Saya merasa diserang dari berbagai sisi. Seperti tim Argentina di hadapan Spanyol, saya sangat keteteran. Bedanya, Argentina bisa berharap pada fitur VAR dan FIFA. Lantas, saya mau minta tolong ke siapa?
Suhu udara siang itu masih terasa sama panasnya. Emosi saya semakin tidak stabil. Membunyikan klakson panjang pun akhirnya jadi pilihan. Saya menekannya sampai pengendara mobil itu tersadar. Akhirnya, mereka memberikan jalan dan mempersilakan saya lewat.
Etika Perokok Santun dan Bertanggung Jawab
Sekali lagi, saya juga seorang perokok. Saya sangat paham akan kenikmatan sebatang rokok. Silakan merokok, karena hal itu adalah pilihan masing-masing. Tapi, tolong pilih juga tempat dan momennya dengan bijak. Merokok sambil mengemudi di jalan bukanlah pilihan yang bijak.
Secara personal saya menganggap aktivitas merokok dalam mobil adalah hak. Silakan saja, tapi pastikan tidak mengganggu orang lain. Pastikan aman bagi penumpang di dalam mobil itu sendiri. Pastikan juga aman bagi pengguna jalan yang lain. Etika perokok di jalan raya ini sebenarnya sangat sederhana. Menjadi santun berarti merokoklah pada tempat yang semestinya.
Saya sendiri tidak suka merokok ketika sedang mengendarai motor. Bukan karena saya ingin jadi “si paling tertib” sedunia. Hal itu karena aktivitas berkendara sangat membutuhkan tingkat fokus tinggi. Saya bahkan lebih memilih mendengarkan audio lewat TWS open-fit. Desain penyuara kuping half-ear menjaga kenyamanan dan fokus keselamatan saya. Tidak perlu ditambah aktivitas lain yang membuat tangan terbagi. Setidaknya begitu pandangan saya saat bermotor.
Lagi pula, jalan raya itu jelas bukan ruang pribadi. Ada banyak hak orang lain di sana. Jalan raya juga bukan sebuah asbak raksasa.
Kalau sedang ingin merokok, perokok santun pasti akan berhenti sebentar. Berhentilah di tempat yang memang benar-benar aman. Cari warung, pesan kopi, lalu nikmati rokok dengan tenang. Setelah semuanya selesai, barulah kembali melanjutkan perjalanan.
Sebenarnya ada banyak perokok yang sudah berlaku santun. Mereka tahu di mana tempat yang pas untuk merokok.
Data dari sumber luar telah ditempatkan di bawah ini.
/-- LoadError (70_reset_and_hazards.md section 1, decisions D4, D8, D16): an image whose length is no multiple of 4, or of more than 4 * (2^32 - 1) bytes, or
of more words than CAPACITY, is a LoadError: Faulted, kind 1, sub 0, ffinger 0, fplatter 0, and no step runs. -/
def Obligations.BadImageIsALoadError : Prop :=
  ∀ (s : State) (p : RunInputs),
    (p.image.length % 4 ≠ 0 ∨ 4 * (2 ^ 32 - 1) < p.image.length ∨
      ∃ k, p.capacity = some k ∧ k < p.image.length / 4) →
    (s.resetWith p).run = .faulted ∧ (s.resetWith p).fault = { kind := 1, sub := 0, ffinger := 0, fplatter := 0 } ∧
    ∀ t, step (s.resetWith p) ≠ .next t

/-- The invariant holds after every reset that loads its image: for every REG_RESET, CAPACITY, image and sequence of
answers, and from any state (70_reset_and_hazards.md section 1; the invariant rests on what EveryStepKeepsTheInvariant
names). -/
def Obligations.EveryResetEstablishesTheInvariant : Prop :=
  ∀ (s : State) (p : RunInputs), loadRefused p = false → (s.resetWith p).Inv

/-- The invariant holds in the model's one reset state. Its registers, CAPACITY and answers are the model's choice
(log entries 1, 2 and 3). -/
def Obligations.ResetStateHasTheInvariant : Prop := State.reset.Inv

/-- Every step keeps the invariant, from every state that has it: the memory keeps its canonical form (log entry 6) and
its limits (20_memory.md sections 1 and 2, decisions D8, D16), the active arrays fit CAPACITY (00_scope.md section 4), and
the fault record fits the run state, with the codes of a fault (10_state.md section 3, decisions D3, D4, D19, D20). -/
def Obligations.EveryStepKeepsTheInvariant : Prop :=
  ∀ s t : State, s.Inv → step s = .next t → t.Inv

/-- Every state of a run from any reset that loads its image has the invariant (what it rests on is named at
EveryStepKeepsTheInvariant). -/
def Obligations.EveryReachedStateHasTheInvariant : Prop :=
  ∀ (s : State) (p : RunInputs) (k : Nat) (t : State), loadRefused p = false →
    Host.Core.run core k (s.resetWith p) = .next t → t.Inv

/-- STATUS after a step (00_scope.md section 6, 10_state.md section 3, 40_cycle.md, decisions D1, D3, D4, D12, D19, D20):
always the whole fault record, its kind, sub-cause, finger and platter (FaultingStepIsPrecise gives their values); 1,
exit status 0 and the finger one past the HALT for Halted; 2, a kind that is not 0 and the finger of the faulting step
for Faulted; 0 and no kind while Running. That STATUS shows the finger in Halted, and no finger but the record's otherwise, is log entry 13. -/
def Obligations.StatusTellsHowTheStepEnded : Prop :=
  ∀ s t : State, s.Inv → step s = .next t →
    t.status.record = t.fault ∧
    ((t.run = .running ∧ t.status.runState = 0#2 ∧ t.status.record.kind = 0#3 ∧ t.status.haltFinger = none ∧
      t.exitsZero = none) ∨
    (t.run = .halted ∧ t.status.runState = 1#2 ∧ t.status.record.kind = 0#3 ∧
      t.status.haltFinger = some (s.finger + 1#32) ∧ t.exitsZero = some true) ∨
    (t.run = .faulted ∧ t.status.runState = 2#2 ∧ t.status.record.kind ≠ 0#3 ∧ t.status.record.ffinger = s.finger ∧
      t.status.haltFinger = none ∧ t.exitsZero = some false))
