/-- An instruction looks at no register but those R32 names. -/
theorem exec_withRegs {i : Instr} (h : exec i s = .next t)
    (hread : ∀ r ∈ readRegs i, (s.withRegs R).readReg r = s.readReg r) :
    ∃ v, exec i (s.withRegs R) = .next v ∧ EndAlike s (s.withRegs R) t v := by
  cases i with
  | cmov a b c =>
    have hb := hread b (by simp [readRegs])
    have hc := hread c (by simp [readRegs])
    by_cases hz : s.readReg c = 0#32
    · obtain rfl := next_unique h (exec_cmov_of_eq_zero hz a b)
      exact ⟨_, exec_cmov_of_eq_zero (hc.trans hz) a b, .untouched rfl rfl⟩
    · obtain rfl := next_unique h (exec_cmov_of_ne_zero hz a b)
      refine ⟨_, exec_cmov_of_ne_zero (hc ▸ hz) a b, ?_⟩
      rw [hb]
      exact .wrote rfl a _
  | div a b c =>
    have hb := hread b (by simp [readRegs])
    have hc := hread c (by simp [readRegs])
    by_cases hz : s.readReg c = 0#32
    · obtain rfl := next_unique h (exec_div_of_eq_zero hz a b)
      exact ⟨_, exec_div_of_eq_zero (hc.trans hz) a b, .raised _⟩
    · obtain rfl := next_unique h (exec_div_of_ne_zero hz a b)
      refine ⟨_, exec_div_of_ne_zero (hc ▸ hz) a b, ?_⟩
      rw [hb, hc]
      exact .wrote rfl a _
  | add a b c | mul a b c | nand a b c =>
    have hb := hread b (by simp [readRegs])
    have hc := hread c (by simp [readRegs])
    cases h
    refine ⟨_, rfl, ?_⟩
    rw [hb, hc]
    exact .wrote rfl a _
  | ortho a imm => cases h; exact ⟨_, rfl, .wrote rfl a imm⟩
  | halt => cases h; exact ⟨_, rfl, .untouched rfl rfl⟩
  | illegal14 | illegal15 => cases h; exact ⟨_, rfl, .raised _⟩
  | index a b c =>
    have hb := hread b (by simp [readRegs])
    have hc := hread c (by simp [readRegs])
    simp only [exec, execIndex, hb, hc]
    exact conclude_map_related (fun x => .wrote rfl a x) .raised h
  | amend a b c =>
    have ha := hread a (by simp [readRegs])
    have hb := hread b (by simp [readRegs])
    have hc := hread c (by simp [readRegs])
    simp only [exec, execAmend, ha, hb, hc]
    refine conclude_map_related (fun _ => ?_) .raised h
    exact .untouched rfl rfl
  | alloc b c =>
    have hc := hread c (by simp [readRegs])
    simp only [exec, execAlloc, hc]
    exact conclude_map_related (fun x => .wrote (t := s.setMem x.1) rfl b x.2) .raised h
  | aband c =>
    have hc := hread c (by simp [readRegs])
    simp only [exec, execAband, hc]
    refine conclude_map_related (fun _ => ?_) .raised h
    exact .untouched rfl rfl
  | loadp b c =>
    have hb := hread b (by simp [readRegs])
    have hc := hread c (by simp [readRegs])
    simp only [exec, execLoadp, hb, hc]
    refine conclude_map_related (fun _ => ?_) .raised h
    exact .untouched rfl rfl
  | out c =>
    have hc := hread c (by simp [readRegs])
    by_cases hgt : 255 < (s.readReg c).toNat
    · obtain rfl := next_unique h (exec_out_of_gt hgt)
      exact ⟨_, exec_out_of_gt (hc ▸ hgt), .raised _⟩
    · obtain rfl := next_unique h (exec_out_of_le (not_lt.mp hgt))
      refine ⟨_, exec_out_of_le (hc ▸ not_lt.mp hgt), ?_⟩
      rw [hc]
      exact .untouched rfl rfl
  | inp c =>
    cases hin : s.input with
    | nil =>
      obtain rfl := next_unique h (exec_inp_of_nil hin c)
      exact ⟨_, exec_inp_of_nil (s := t.withRegs R) hin c, .untouched rfl rfl⟩
    | cons r rest =>
      obtain rfl := next_unique h (exec_inp_of_cons hin c)
      exact ⟨_, exec_inp_of_cons (s := s.withRegs R) hin c, .wrote (t := s.setInput rest) rfl c (answerWord r)⟩

end

end Sys2Proof.Machine

open Sys2Proof Sys2Proof.Machine

/-- Settles O32: a step that is not waiting faults at its fetch, or runs an instruction that has the answer it takes. -/
theorem laterAnswersDoNotChangeAStep : Obligations.LaterAnswersDoNotChangeAStep := by
  unfold Obligations.LaterAnswersDoNotChangeAStep
  intro s t r h hwait
  obtain ⟨hrun, ⟨hnone, rfl⟩ | ⟨w, hw, hexec⟩⟩ := step_cases h
  · exact step_of_no_fetch (s := s.answer r) hrun hnone
  · refine (step_of_fetch (s := s.answer r) hrun hw).trans (exec_answer hexec (fun c hdecode => ?_) r)
    exact State.input_ne_nil_of_not_waiting hwait hrun hw hdecode

/-- Settles O42: the other state is the first with another register file, which agrees on the registers read. -/
theorem unreadRegistersDoNotMatter : Obligations.UnreadRegistersDoNotMatter := by
  unfold Obligations.UnreadRegistersDoNotMatter
  intro i s t u h hread hfinger hrun hfault hmem houtput hcapacity hinput
  have hu := State.eq_withRegs hfinger hrun hfault hmem houtput hcapacity hinput
  generalize u.regs = R at hu
  subst hu
  obtain ⟨v, hv, ⟨Q, rfl⟩, hregs⟩ := exec_withRegs h hread
  exact ⟨_, hv, rfl, rfl, rfl, rfl, rfl, rfl, rfl, hregs⟩

end

section
/-! The canonical form's bounds and its uniqueness, reset, runs and STATUS (10_state.md, 20_memory.md,
70_reset_and_hazards.md). -/

namespace Sys2Proof.Machine

/-! ## The canonical form -/

/-- Arrays are shorter than 2^32 words (20_memory.md R51), so no word stands at the last offset. -/
theorem Memory.wordAt_last {m : Memory} (hm : m.wf) (h : Nat) : m.wordAt h (2 ^ 32 - 1) = none := by
  cases ha : m.lookup h with
  | none => exact Memory.wordAt_of_inactive ha _
  | some a =>
    have hlen := (Memory.lookup_wf hm ha).1
    rw [Memory.wordAt_of_lookup ha, if_neg (by omega)]

/-- Arrays of one length whose words agree below it agree everywhere: beyond it both read 0. -/
theorem Arr.ext_of_words {a b : Arr} (ha : a.wf) (hb : b.wf) (hlen : a.len = b.len)
    (h : ∀ i < a.len, a.read i = b.read i) : a = b := by
  refine Arr.ext_of_read ha hb hlen fun i => ?_
  by_cases hi : i < a.len
  · exact h i hi
  · rw [Arr.read_beyond ha (not_lt.mp hi), Arr.read_beyond hb (hlen ▸ not_lt.mp hi)]

/-- A handle's length and words leave no choice for its array. -/
theorem Memory.lookup_ext {m n : Memory} (hm : m.wf) (hn : n.wf) {h : Nat} (hlen : m.lenOf h = n.lenOf h)
    (hword : ∀ i, m.wordAt h i = n.wordAt h i) : m.lookup h = n.lookup h := by
  cases ha : m.lookup h with
  | none =>
    rw [Memory.lenOf_of_inactive ha] at hlen
    exact (Memory.lookup_of_lenOf_none hlen.symm).symm
  | some a =>
    rw [Memory.lenOf_of_lookup ha] at hlen
    obtain ⟨b, hb, hab⟩ := Memory.lookup_of_lenOf hlen.symm
    rw [hb, Arr.ext_of_words (Memory.lookup_wf hm ha) (Memory.lookup_wf hn hb) hab.symm fun i hi => ?_]
    have hwords := hword i
    rw [Memory.wordAt_of_lookup ha, Memory.wordAt_of_lookup hb, if_pos hi, if_pos (hab ▸ hi)] at hwords
    exact Option.some.inj hwords

/-- A slot is what its handle's lookup answers. -/
theorem Memory.getElem_slots_eq_lookup (m : Memory) {k : Nat} (hk : k < m.slots.length) :
    m.slots[k] = m.lookup (k + 1) := by
  rw [Memory.lookup_succ, List.getElem?_eq_getElem hk, Option.join_some]

theorem Memory.ext_of_lookup {m n : Memory} (hslots : m.slots.length = n.slots.length)
    (h : ∀ g, m.lookup g = n.lookup g) : m = n := by
  have harray0 : m.array0 = n.array0 := Option.some.inj (h 0)
  have hlist : m.slots = n.slots := List.ext_getElem hslots fun k hm hn => by
    rw [m.getElem_slots_eq_lookup hm, n.getElem_slots_eq_lookup hn, h]
  cases m
  cases n
  exact congrArg₂ Memory.mk harray0 hlist

/-! ## Reset -/

theorem State.resetWith_of_loads (s : State) {p : RunInputs} (h : loadRefused p = false) :
    s.resetWith p =
      { regs := p.regReset, finger := 0, run := .running, fault := .clear,
        mem := { array0 := Arr.ofWords (imageWords p.image), slots := [] },
        output := [], capacity := p.capacity, input := p.answers } := by
  simp [State.resetWith, h]

theorem State.resetWith_of_refused (s : State) {p : RunInputs} (h : loadRefused p = true) :
    s.resetWith p =
      { regs := p.regReset, finger := 0, run := .faulted, fault := { kind := 1, sub := 0, ffinger := 0, fplatter := 0 },
        mem := s.mem, output := [], capacity := p.capacity, input := p.answers } := by
  simp [State.resetWith, h, FaultRecord.clear, Cause.kind, Cause.sub]

/-- An image of `m` words that fit an array and CAPACITY loads. -/
theorem loadRefused_eq_false_of_fits {p : RunInputs} {m : Nat} (hlen : p.image.length = 4 * m) (hmax : m ≤ 2 ^ 32 - 1)
    (hcap : ∀ k, p.capacity = some k → m ≤ k) : loadRefused p = false := by
  have hwords : p.image.length / 4 = m := by omega
  exact loadRefused_eq_false_iff.mpr ⟨by omega, by omega, by rwa [hwords]⟩

/-- Each of R221's errors refuses the load. -/
theorem loadRefused_eq_true_of_error {p : RunInputs}
    (h : p.image.length % 4 ≠ 0 ∨ 4 * (2 ^ 32 - 1) < p.image.length ∨
      ∃ k, p.capacity = some k ∧ k < p.image.length / 4) : loadRefused p = true := by
  by_contra hloads
  obtain ⟨halign, hmax, hfits⟩ := loadRefused_eq_false_iff.mp (Bool.not_eq_true _ ▸ hloads)
  rcases h with hodd | hlong | ⟨k, hcap, hk⟩
  · exact hodd halign
  · omega
  · exact absurd (hfits k hcap) (not_le.mpr hk)

theorem State.resetWith_inv (s : State) {p : RunInputs} (h : loadRefused p = false) : (s.resetWith p).Inv := by
  obtain ⟨-, hmax, hfits⟩ := loadRefused_eq_false_iff.mp h
  have hlength := imageWords_length p.image
  rw [s.resetWith_of_loads h]
  constructor
  · exact ⟨Arr.ofWords_wf (by omega), nofun, Nat.two_pow_pos 32⟩
  · rw [State.withinCapacity_iff, exceeds_eq_false_iff]
    simpa [Memory.used, slotsWords, hlength] using hfits
  · exact State.recordFits_of_clear nofun rfl

/-! ## Runs -/

/-- What holds in the first state and is kept by every step holds in every state of a run. -/
theorem run_invariant {M : Host.Core} {P : M.State → Prop} (hstep : ∀ s t, P s → M.step s = .next t → P t)
    {s t : M.State} {k : Nat} (hs : P s) (h : M.run k s = .next t) : P t := by
  induction k generalizing s with
  | zero => cases h; exact hs
  | succ k ih =>
    rw [Host.Core.run] at h
    cases e : M.step s with
    | next u => rw [e] at h; exact ih (hstep s u hs e) h
    | fault r => rw [e] at h; cases h
    | refused r => rw [e] at h; cases h

/-! ## STATUS -/

theorem Cause.kind_ne_zero (c : Cause) : c.kind ≠ 0#3 := by
  cases c <;> decide

/-- STATUS in each run state, as 00_scope.md R17 numbers them. -/
theorem State.status_of_running {s : State} (h : s.run = .running) :
    s.status.runState = 0#2 ∧ s.status.haltFinger = none ∧ s.exitsZero = none := by
  simp [State.status, State.exitsZero, RunState.code, h]

theorem State.status_of_halted {s : State} (h : s.run = .halted) :
    s.status.runState = 1#2 ∧ s.status.haltFinger = some s.finger ∧ s.exitsZero = some true := by
  simp [State.status, State.exitsZero, RunState.code, h]

theorem State.status_of_faulted {s : State} (h : s.run = .faulted) :
    s.status.runState = 2#2 ∧ s.status.haltFinger = none ∧ s.exitsZero = some false := by
  simp [State.status, State.exitsZero, RunState.code, h]

/-! ## The placed word -/

/-- The word placed is the one at the finger, which array 0 then reaches. -/
theorem State.withFetchWord_fetch {s : State} (hm : s.mem.wf) (nbits w : Nat) :
    (s.withFetchWord nbits w).fetch = some (BitVec.ofNat 32 (w % 2 ^ nbits)) := by
  have hreaches : s.finger.toNat < max s.mem.array0.len (s.finger.toNat + 1) := by omega
  have hplaced : (s.withFetchWord nbits w).mem.lookup 0 =
      some (s.mem.array0.place s.finger.toNat (BitVec.ofNat 32 (w % 2 ^ nbits))) := rfl
  refine (Memory.wordAt_of_lookup hplaced s.finger.toNat).trans ?_
  rw [Arr.place_len, Arr.read_place hm.1, if_pos rfl, if_pos hreaches]

end Sys2Proof.Machine

open Sys2Proof Sys2Proof.Machine

/-- Settles O47: with no word at the last offset the fetch finds none there. -/
theorem lastOffsetIsOutOfBounds : Obligations.LastOffsetIsOutOfBounds := by
  unfold Obligations.LastOffsetIsOutOfBounds
  refine fun s hinv => ⟨Memory.wordAt_last hinv.memory, fun t hlast h => ?_⟩
  obtain ⟨hrun, -⟩ := step_cases h
  have hnone : s.fetch = none := by rw [State.fetch_eq, hlast, Memory.wordAt_last hinv.memory]
  obtain rfl := next_unique h (step_of_no_fetch hrun hnone)
  exact s.raise_takesFault .fetchOob

/-- Settles O48: each handle's array is determined by its length and words, and the table by its handles. -/
theorem equalWordsMakeEqualArrays : Obligations.EqualWordsMakeEqualArrays := by
  unfold Obligations.EqualWordsMakeEqualArrays
  intro m n hm hn hslots h
  refine Memory.ext_of_lookup hslots fun g => ?_
  obtain ⟨hlen, hword⟩ := h g
  exact Memory.lookup_ext hm hn hlen hword

/-- Settles O50: the image loads, so reset sets every field, and array 0 is the array of the image's words. -/
theorem resetSetsTheStartState : Obligations.ResetSetsTheStartState := by
  unfold Obligations.ResetSetsTheStartState
  intro s p m hlen hmax hcap
  have hloads := loadRefused_eq_false_of_fits hlen hmax hcap
  have hwords : (imageWords p.image).length = m := by
    have := imageWords_length p.image
    omega
  rw [s.resetWith_of_loads hloads]
  refine ⟨rfl, rfl, rfl, fun _ => rfl, rfl, rfl, fun h hne => ?_, congrArg some hwords,
    Memory.wordAt_of_lookup_ofWords rfl, rfl, rfl⟩
  obtain ⟨k, rfl⟩ := Nat.exists_eq_succ_of_ne_zero hne
  rfl

/-- Settles O51: each error refuses the load, and from Faulted no step is enabled. -/
theorem badImageIsALoadError : Obligations.BadImageIsALoadError := by
  unfold Obligations.BadImageIsALoadError
  intro s p herror
  rw [s.resetWith_of_refused (loadRefused_eq_true_of_error herror)]
  exact ⟨rfl, rfl, fun t => terminalRunStatesTakeNoStep _ t nofun⟩

/-- Settles O52: the image's words are few enough for an array and for CAPACITY, and the record is clear. -/
theorem everyResetEstablishesTheInvariant : Obligations.EveryResetEstablishesTheInvariant := by
  unfold Obligations.EveryResetEstablishesTheInvariant
  exact fun s _ => s.resetWith_inv

/-- Settles O53: the reset state is the reset of the default run, whose image of 0 bytes loads. -/
theorem resetStateHasTheInvariant : Obligations.ResetStateHasTheInvariant := by
  unfold Obligations.ResetStateHasTheInvariant
  exact State.reset.resetWith_inv (p := Config.defaultRun) (by decide)

/-- Settles O55: reset establishes the invariant and every step keeps it. -/
theorem everyReachedStateHasTheInvariant : Obligations.EveryReachedStateHasTheInvariant := by
  unfold Obligations.EveryReachedStateHasTheInvariant
  intro s p k t hloads h
  exact run_invariant (M := core) (fun _ _ => step_keeps_inv) (s.resetWith_inv hloads) h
Mereka tahu kapan harus mematikan rokok demi kenyamanan sekitar. Sayangnya, yang kerap menjadi sorotan justru mereka yang bandel.
Segelintir orang egois ini perlahan membentuk persepsi publik. Persepsi buruk ini menyasar pada kelompok perokok yang lebih besar. Akibatnya, perokok secara keseluruhan ikut menerima hantaman stigma negatif.
Sambil terus memperjuangkan hak, kita juga perlu saling mengingatkan. Tulisan ini adalah bentuk pengingat soal etika perokok. Sebuah teguran keras dari perokok, dan khusus ditujukan untuk perokok.